マスカラード 仮面舞踏会マスカラード 仮面舞踏会

書名:マスカラード 仮面舞踏会
著者:ミハイル・レールモントフ
訳者:安井 祥祐
出版社:明窓出版
ページ数:169

おすすめ度:★★★☆☆




レールモントフの代表的な戯曲とされるのがこの『マスカラード 仮面舞踏会』である。
この『マスカラード』の上演のためにハチャトゥリアンの『仮面舞踏会』が作曲されたという経緯もあるので、音楽に通じている方の間では意外と知られている作品なのではなかろうか。
現代の読者にとってさほど斬新な筋書きではないかもしれないが、ロシア文化に興味のある方ならば一読の価値はあるように思う。

身分を問わず誰もが参加することができるロシアのマスカラード。
仮面で顔を隠しながら恋愛遊戯にふけろうとする貴族たちも参加しているが、顔が見えないからこそ、不幸な誤解を招くことになり・・・。
戯曲が舞台で演じられるのを見ている場合には役者の服装や年齢層といった多くの情報源があるだろうが、『マスカラード』は登場人物に関する説明的な語句が少ないため、何かと読者の想像力で補って読む必要がありそうだ。

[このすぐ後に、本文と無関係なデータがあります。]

-- ==== Sys2Proof/Machine/Ops.lean ====
section
/-! DEFINITION. The shared operations: framebuffer memory (R13, R60), `emit` (R206), raising a command error (R13), a
command's success (R31), and tick entry and return (R227, R228). -/

namespace Sys2Proof.Machine

/-- The byte that the memory lists at an address; none where nothing has been written since reset. -/
def Memory.cell? : Memory → Nat → Option Byte
  | [], _ => none
  | (k, v) :: rest, a => if a < k then none else if a = k then some v else Memory.cell? rest a

/-- Store a byte, keeping the addresses strictly rising. -/
def Memory.put : Memory → Nat → Byte → Memory
  | [], a, v => [(a, v)]
  | (k, u) :: rest, a, v =>
      if a < k then (a, v) :: (k, u) :: rest
      else if a = k then (a, v) :: rest
      else (k, u) :: Memory.put rest a v

/-- The canonical form: addresses strictly rising. An address that is not listed has no byte of its own (its content is the
free value of power-on), so no entry can repeat what an unlisted address holds (log 2). -/
abbrev Memory.wf (m : Memory) : Prop := (m.map Prod.fst).Pairwise (· < ·)

/-- The size of the framebuffer address space (R60). -/
def spaceSize (p : Params) : Nat := 2 * p.fbCapacity

/-- What byte `a` of the framebuffer space holds: the byte written there, or else the unspecified power-on byte (R39). -/
def byteAt (s : State) (a : Nat) : Byte := (Memory.cell? s.mem a).getD (Config.powerOnByte s.epoch a)

/-- `MemRead(a, 1)` (R60). An address outside the space does not exist. -/
def memRead (s : State) (a : Nat) : Except Fault Byte :=
  if a < spaceSize s.cfg then .ok (byteAt s a) else .error (.outsideFramebuffer a)

/-- `MemWrite(a, 1, v)` (R60). An address outside the space does not exist. -/
def memWrite (s : State) (a : Nat) (v : Byte) : Except Fault State :=
  if a < spaceSize s.cfg then .ok { s with mem := Memory.put s.mem a v } else .error (.outsideFramebuffer a)

/-- `for o in 0..n-1: MemWrite(base + o, 1, v)` (R106, R124). -/
def fillBytes (base : Nat) (v : Byte) : Nat → State → Except Fault State
  | 0, s => .ok s
  | n + 1, s =>
      match fillBytes base v n s with
      | .error f => .error f
      | .ok t => memWrite t (base + n) v

/-- `for o in 0..n-1: MemWrite(dst + o, 1, MemRead(src + o, 1))` (R141). -/
def copyBytes (src dst : Nat) : Nat → State → Except Fault State
  | 0, s => .ok s
  | n + 1, s =>
      match copyBytes src dst n s with
      | .error f => .error f
      | .ok t =>
          match memRead t (src + n) with
          | .error f => .error f
          | .ok v => memWrite t (dst + n) v

/-- A mask of the n low address lines. -/
def lowLines (n : Nat) : BitVec 7 := BitVec.ofNat 7 (2 ^ n - 1)

/-- The levels a panel line event sets (R206); a line that the event does not name keeps its level. -/
def lineLevels (e : LineEvent) (l : Lines) : Lines :=
  match e with
  | .linesInit => ⟨false, false, false, false, 0⟩
  | .data d0 => { l with data0 := d0 }
  | .data2 d0 d1 => { l with data0 := d0, data1 := d1 }
  | .clk v => { l with clk := v }
  | .lat v => { l with lat := v }
  | .addr a n => { l with addr := (l.addr &&& ~~~ lowLines n) ||| (a &&& lowLines n) }
  | .duty _ => l

/-- `emit(event)` (R13): the event goes at the end of the trace and has its effect of R206. `Duty(v)` is the write of `DUTY`,
and `LinesInit` takes the lines out of high-impedance. -/
def emit (e : LineEvent) (s : State) : State :=
  let t := { s with lines := lineLevels e s.lines, trace := s.trace ++ [e] }
  match e with
  | .linesInit => { t with lineEn := true }
  | .duty v => { t with duty := v, dutyWrites := s.dutyWrites ++ [v] }
  | .data _ | .data2 _ _ | .clk _ | .lat _ | .addr _ _ => t

/-- The events in order. -/
def emitAll : List LineEvent → State → State
  | [], s => s
  | e :: es, s => emitAll es (emit e s)

/-- `raise CmdError(code)` (R13, R220): `ERR` gets the code and "every other piece of state" stays "exactly as it was". -/
def raiseCmdError (code : ErrCode) (s : State) : State := { s with err := errNumber code }

/-- A command's last write on success, `ERR <- 0` (R31). -/
def succeed (s : State) : State := { s with err := errNumber .ok }

/-- Tick entry after the guard (R161, R227): `SNAP <- DUTY`, then the duty is forced to `DUTY_OFF`. -/
def tickEnter (s : State) : State := emit (.duty dutyOff) { s with snap := s.duty }

/-- Tick return (R165, R228): `DUTY <- SNAP`. -/
def tickReturn (s : State) : State := emit (.duty s.snap) s

/-- A meaning's answer: the state it reaches, or the fault of an access it made. -/
def answer : Except Fault State → Host.Outcome State Fault Refusal
  | .ok s => .next s
  | .error f => .fault f

end Sys2Proof.Machine
end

『マスカラード』にはいかにもレールモントフらしい退廃的な雰囲気がよく表れている。
これといった生き甲斐も見出すことができず、話の種といえば賭博と決闘というロシア文学草創期の一つの典型的なスタイルの男性像が描かれているのだが、このような典型を作り上げるのに一役買ったのがレールモントフなのだから、『マスカラード』に典型的な人物が登場するのも当然と言えば当然のことなのかもしれない。

少し残念なことに、本書を読んで訳文がこなれているとは言い難いという印象を受けた。
本書がロシア文学を専門とする研究者による翻訳ではないためなのかもしれないが、そうはいっても、『現代の英雄』を通じてレールモントフに興味を持ったところで他の作品の翻訳がほとんど手に入らないという現状を思えば、『マスカラード』の出版は大いに歓迎すべきことであるように思う。
引き続きレールモントフの他の作品が出版されることに期待したい。